**Your instructions**
Each line in the entries that has the word "merged" has to be copied.

**Records to process**

****

-- ==== Sys2Proof/Machine/StateRing.lean ====
section
/-! DEFINITION. State of the Jorric rings, side links, time and redundancy (03, 13, 14). Each field's comment gives its
width, file and rule, and its reset value. -/
namespace Sys2Proof.Machine

/-- What a ring does (03 ring.status STATE). -/
inductive RingState where
  | off | listening | contending | leading | following | sleeping
  deriving DecidableEq, Repr

/-- An entry of the slot table (03 R109): a node or trunk member. -/
structure NodeEntry where
  /-- 8 bits; 03 R109 KIND; reset none configured -/
  kind : Nat := 0
  /-- 8 bits; 03 R109 AXES; reset none configured -/
  axes : Nat := 0
  /-- 8 bits; 03 R109 NBLK; reset none configured -/
  nblk : Nat := 0
  /-- 16 bits; 03 R109 FIRSTAXIS; reset none configured -/
  first : Nat := 0
  /-- 1–32 blocks on a trunk ring; 14 R401 TLEN; reset none configured -/
  tlen : Nat := 0
  deriving DecidableEq, Repr

/-- A ring configuration (03 R109, R110). -/
structure RingCfg where
  /-- 0 axis, 1 trunk, 2 off; 03 R109 MODE; reset off -/
  mode : Nat := 2
  /-- [0] re-close enabled, [1] cold-start capable; 03 R109 FLAGS; reset 0 -/
  flags : Nat := 0
  /-- 16 bits; 03 R109 MEMBERID; reset 0 -/
  member : Nat := 0
  /-- 16 bits; 03 R109 TABLEID; reset 0 -/
  table : Nat := 0
  /-- m; 03 R109 FIBRE; reset 0 -/
  fibre : Nat := 0
  /-- 0–15; 14 R401 TRUNK; reset 0 -/
  trunk : Nat := 0
  /-- slot table, addresses 1, 2, … in ring order; 03 R109; reset empty -/
  entries : List NodeEntry := []
  deriving DecidableEq, Repr

/-- What the module holds of a node (03 R78 to R80, R111). -/
structure NodeSt where
  /-- 8 bits; 03 R78 slot FLAGS as last received; reset 0 -/
  flags : BitVec 8 := 0
  /-- 8 bits; 03 R80 SEQ as last received; reset 0 -/
  seq : Nat := 0
  /-- 1 bit; 01 R29, 03 R80 stale; reset 1 (nothing received yet) -/
  stale : Bool := true
  /-- records of its axes; 03 R79; reset none -/
  recs : List CollectRec := []
  /-- node blocks; 03 R78; reset none -/
  blocks : List (BitVec 64) := []
  /-- 16 bits; 03 R111 EMPTY; reset 0 -/
  empty : Nat := 0
  /-- 16 bits; 03 R111 CRCERR; reset 0 -/
  crcErr : Nat := 0
  /-- 16 bits; 03 R111 STALE; reset 0 -/
  staleCnt : Nat := 0
  /-- 16 bits; 03 R111 DLY_E; reset FFFFh not reported -/
  dlyE : Nat := 0xFFFF
  /-- 16 bits; 03 R111 DLY_W; reset FFFFh not reported -/
  dlyW : Nat := 0xFFFF
  /-- 16 bits; 03 R111 PROFILE; reset 0 -/
  profile : Nat := 0
  /-- 1 bit: reported as not answering service transactions; 03 R77; reset 0 -/
  silent : Bool := false
  /-- 1 bit: has answered a service transaction; 03 R77; reset 0 -/
  answered : Bool := false
  deriving DecidableEq, Repr

/-- A service transaction (03 R77). -/
structure ServiceSt where
  /-- 8 bits; 03 R77 NODE; reset none -/
  node : Nat := 0
  /-- 8 bits; 03 R77 OP; reset none -/
  op : Nat := 0
  /-- 16 bits; 03 R77 INDEX; reset none -/
  index : Nat := 0
  /-- 24 bytes; 03 R77 DATA; reset none -/
  data : List Byte := []
  /-- 1 bit: still to be sent, or sent again, in a deliver segment; 03 R77; reset 1 -/
  fresh : Bool := true
  /-- retries made; 03 R77; reset 0 -/
  tries : Nat := 0
  deriving DecidableEq, Repr

/-- The ordered sets a module sends (03 R73, R74): STOP with its source, RELEASE with its cycle, SPANDOWN and SPANUP with the
sender's address and the side, CLOSE with its target, COLDSTART with the member identifier, SLEEP, WAKE with the sender's address
and member identifier. -/
inductive OrdSet where
  | stop (src : Nat) | release (cycle : Nat) | spandown (addr : Nat) (west : Bool) | spanup (addr : Nat) (west : Bool)
  | close (target : Nat) | coldstart (id : Nat) | sleep | wake (addr id : Nat)
  deriving DecidableEq, Repr

/-- The images of one cycle of an axis ring that a standby captures (13 R378). -/
structure CycleImage where
  /-- low 32 bits of the cycle; 13 R378; reset none -/
  cycle : Nat := 0
  /-- 1 bit: the frames of the cycle are merged ones; 13 R378; reset 0 -/
  merged : Bool := false
  /-- collect slots as they passed, by node address; 13 R378; reset none -/
  collect : Tab SlotRx := []
  /-- deliver slots as they passed, by node address; 13 R378; reset none -/
  deliver : Tab DeliverRx := []
  deriving DecidableEq, Repr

****

**Finished exercise**
  /-- 1 bit: the frames of the cycle are merged ones; 13 R378; reset 0 -/
  merged : Bool := false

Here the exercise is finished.